-- ==== Sys2Proof/Certificates/Slice0/Obligations.lean ====
section
/-! DEFINITION. The statements for the provers. Each is about the part's steps over every state that meets its
premises; a docstring names the rules it follows, and the log entry where a clause is the model's choice. -/

section

open Sys2Proof Sys2Proof.Machine

/-! ### Steps, reset, frames -/

/-- The model's own queue of steps (log entry 12, DESIGN CHOICE), of which the spec says nothing: a step with a
command at the front of the queue is that command's `exec` over the queue's rest. -/
def Obligations.StepRunsFrontCommand : Prop :=
  ∀ (c : Instr) (rest : List Instr) (s : State),
    step { s with pending := c :: rest } = exec c { s with pending := rest }

/-- The model's own time base (log entries 3 and 4): with nothing waiting, a step takes one tick off every
running timer and queues exactly the expiries that are due; held in reset it changes nothing. -/
def Obligations.IdleStepElapsesOneTick : Prop :=
  ∀ s : State, s.pending = [] →
    (s.heldInReset = true → step s = .next s)
    ∧ (s.heldInReset = false → ∃ t, step s = .next t
        ∧ t = { s with
            ports := t.ports, scan := t.scan, run := t.run, holds := t.holds, pending := t.pending }
        ∧ (∀ i, t.port i = (s.port i).elapse)
        ∧ t.scan = { s.scan with periodTimer := s.scan.periodTimer.map fun k => k - 1 }
        ∧ t.run = { s.run with wakeGuard := s.run.wakeGuard.map fun k => k - 1 }
        ∧ t.holds = s.holds.map (fun h => { h with left := h.left - 1 })
        ∧ (∀ i, Instr.probeTimerExpiry i ∈ t.pending ↔ ∃ k, (s.port i).phase = .probing k ∧ k ≤ 1)
        ∧ (∀ i, Instr.timeout i ∈ t.pending ↔ ∃ r k, (s.port i).phase = .busy r k ∧ k ≤ 1)
        ∧ (∀ i, Instr.cancelTimerExpiry i ∈ t.pending ↔
            ∃ r k, (s.port i).phase = .cancelling r k ∧ k ≤ 1)
        ∧ (Instr.periodTick ∈ t.pending ↔ ∃ k, s.scan.periodTimer = some k ∧ k ≤ 1)
        ∧ (Instr.wakeGuardExpiry ∈ t.pending ↔ ∃ k, s.run.wakeGuard = some k ∧ k ≤ 1)
        ∧ (∀ n, Instr.holdExpiry n ∈ t.pending ↔ ∃ h ∈ s.holds, h.point = n ∧ h.left ≤ 1)
        ∧ ∀ c ∈ t.pending, (∃ i, c = .probeTimerExpiry i) ∨ (∃ i, c = .timeout i)
            ∨ (∃ i, c = .cancelTimerExpiry i) ∨ c = .periodTick ∨ c = .wakeGuardExpiry
            ∨ ∃ n, c = .holdExpiry n)

/-- The state after reset meets every law that the steps keep. -/
def Obligations.ResetStateMeetsEveryLaw : Prop :=
  State.reset.ModeLaw ∧ State.reset.GuardLaw ∧ State.reset.EnableLaw ∧ State.reset.ScannerLaw
    ∧ State.reset.TimerLaw ∧ State.reset.RunLaw ∧ State.reset.ListLaw ∧ State.reset.Settled
    ∧ State.reset.RecordLaw ∧ State.reset.FlightLaw ∧ State.reset.ConditionListLaw
    ∧ State.reset.MarkLaw ∧ State.reset.CalmLaw ∧ State.reset.StagedLaw ∧ State.reset.RangeLaw
    ∧ State.reset.HoldLaw ∧ State.reset.ExpiryLaw ∧ State.reset.ChangeLaw ∧ State.reset.IndexLaw

/-- POWER_ON and the release of RESET_N give the table of R196 and sample ADDR (R164). While power is coming up
and while RESET_N is held low the part is held in reset: CYM is driven low, ATTN_N is released, and no step but an
edge of RESET_N or the end of power-on has an effect; POWER_ON ends the one and the release of RESET_N the other.
Out of reset CYM shows the level of the last pass start or pass-end (R82, R182, R196). The model's choices are that
the steps waiting outside the part stay, that POWER_ON leaves RESET_N as it stands and an edge of RESET_N leaves
power as it stands, and that the blocks keep their content while the part is held in reset, CYM apart, and take the
table at its end (log entry 13); and the ADDR level of `State.reset` (log entry 1). -/
def Obligations.PowerOnAndResetN : Prop :=
  State.reset.InitialTable
    ∧ State.comingUp.heldInReset = true ∧ exec (.powerOn false) State.comingUp = .next State.reset
    ∧ ∀ (high : Bool) (s : State),
        (∃ t, exec (.powerOn high) s = .next t ∧ t.InitialTable ∧ t.inReset = s.inReset
          ∧ t.poweringUp = false
          ∧ t.i2cAddress = (if high then 0x49#7 else 0x48#7) ∧ t.pending = s.pending)
        ∧ (∃ t, exec (.resetN (.rise high)) s = .next t ∧ t.InitialTable ∧ t.inReset = false
          ∧ t.poweringUp = s.poweringUp
          ∧ t.i2cAddress = (if high then 0x49#7 else 0x48#7) ∧ t.pending = s.pending)
        ∧ (∃ t, exec (.resetN .fall) s = .next t ∧ t.cymHigh = false ∧ t.attnLow = false
          ∧ t = { s with inReset := true, scan := { s.scan with cym := false } })
        ∧ (s.inReset = true ∨ s.poweringUp = true → s.cymHigh = false ∧ s.attnLow = false
          ∧ ∀ c : Instr, (∀ b, c ≠ .powerOn b) → (∀ e, c ≠ .resetN e) → exec c s = .next s)
        ∧ (s.inReset = false → s.poweringUp = false → s.cymHigh = s.scan.cym)

/-- Bytes are taken as a command frame exactly when they are the frame that R198 and R199 build, with at
most 40 parameters (R165). -/
def Obligations.FramesParseExactlyWhenBuilt : Prop :=
  ∀ (bytes : List Byte) (f : Frame),
    parseFrame bytes = some f ↔ f.params.length ≤ 40 ∧ bytes = frameBytes f

/-- A burst is taken for an undamaged message exactly when it is the burst that R204 builds of it. -/
def Obligations.BurstsDecodeExactlyWhenBuilt : Prop :=
  ∀ (burst : List Byte) (m : LinkRx), m ≠ .damaged →
    (decodeBurst burst = m ↔ burst = linkRxBytes m)

/-! ### The executor -/

/-- The executor takes the command of a WAITING port, and where both wait that of the port not served last
(R171), out of reset (R196). The forty commands have the opcodes of the table of R201, and a command that is
taken with any other opcode is answered UNKNOWN in every mode (R173, R201). -/
def Obligations.ExecutorTakesPortsInTurn : Prop :=
  ∀ (p : CmdPort) (op : Byte) (ps : List Byte) (s : State),
    let table : List (Byte × Cmd) :=
      [(0x10#8, .define), (0x11#8, .find), (0x12#8, .readProfile), (0x13#8, .readValue), (0x14#8, .edit),
        (0x15#8, .activate), (0x16#8, .park), (0x17#8, .unpark), (0x18#8, .retire),
        (0x19#8, .readChanged), (0x20#8, .hold), (0x21#8, .release), (0x30#8, .rlistInsert),
        (0x31#8, .rlistRemove), (0x32#8, .rlistClear), (0x33#8, .rlistRead), (0x34#8, .plistSet),
        (0x35#8, .plistRead), (0x40#8, .scanStart), (0x41#8, .scanStop), (0x42#8, .scanHalt),
        (0x43#8, .skipPass), (0x44#8, .runPriority), (0x45#8, .abortPoint), (0x46#8, .scanConfig),
        (0x47#8, .scanStatus), (0x50#8, .condRead), (0x51#8, .ack), (0x52#8, .ackUpto),
        (0x53#8, .condClear), (0x60#8, .portConfig), (0x61#8, .portRestore), (0x62#8, .portStatus),
        (0x70#8, .status), (0x71#8, .clearFlags), (0x72#8, .attnMask), (0x73#8, .identify),
        (0x74#8, .enterQuiet), (0x75#8, .exitQuiet), (0x76#8, .softReset)]
    (s.takes p op ps = true ↔
      s.inReset = false ∧ s.poweringUp = false ∧ (s.cmd p).state = .waiting ⟨op, ps⟩
        ∧ ((∃ f, (s.cmd (otherPort p)).state = .waiting f) → s.servedLast = otherPort p))
    ∧ (∀ c, s.Takes c p ps ↔ ∃ code, (code, c) ∈ table ∧ s.takes p code ps = true)
    ∧ (∀ c, opcodeOf c = op ↔ (op, c) ∈ table)
    ∧ (s.takes p op ps = true → (∀ c, (op, c) ∉ table) →
        exec (.unknownOpcode p op ps) s = .next (s.answered p .unknown []))

/-- Every taken command gets exactly one response at its own port, with the overlap mark as it stood and at
most 96 bytes of data; but for SOFT_RESET the other port keeps its command and its response (R171, R172,
R174). -/
def Obligations.TakenCommandGetsOneResponse : Prop :=
  ∀ (c : Cmd) (p : CmdPort) (ps : List Byte) (s : State), s.Takes c p ps →
    ∃ t r, exec (rowOf c p ps) s = .next t
      ∧ t.cmd p = { s.cmd p with state := .done r, lastExpired := (t.cmd p).lastExpired }
      ∧ r.overlap = (s.cmd p).overlap ∧ r.data.length ≤ 96
      ∧ r.status ∉ [Status.unknown, .frame, .abandoned, .notReady]
      ∧ t.servedLast = p
      ∧ (c ≠ .softReset → t.cmd (otherPort p) =
          { s.cmd (otherPort p) with lastExpired := (t.cmd (otherPort p)).lastExpired })
      ∧ t.inReset = false ∧ t.poweringUp = false
      ∧ t.i2cAddress = s.i2cAddress ∧ t.i2cAcks = s.i2cAcks ∧ t.pending = s.pending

========

#### [ACTION ITEM]
Using the records above, output exactly the lines from the first through the line that contains "reset, frames -/", with both of those included.

#### [REPLY TO THE EXERCISE]
-- ==== Sys2Proof/Certificates/Slice0/Obligations.lean ====
section
/-! DEFINITION. The statements for the provers. Each is about the part's steps over every state that meets its
premises; a docstring names the rules it follows, and the log entry where a clause is the model's choice. -/

section

open Sys2Proof Sys2Proof.Machine

/-! ### Steps, reset, frames -/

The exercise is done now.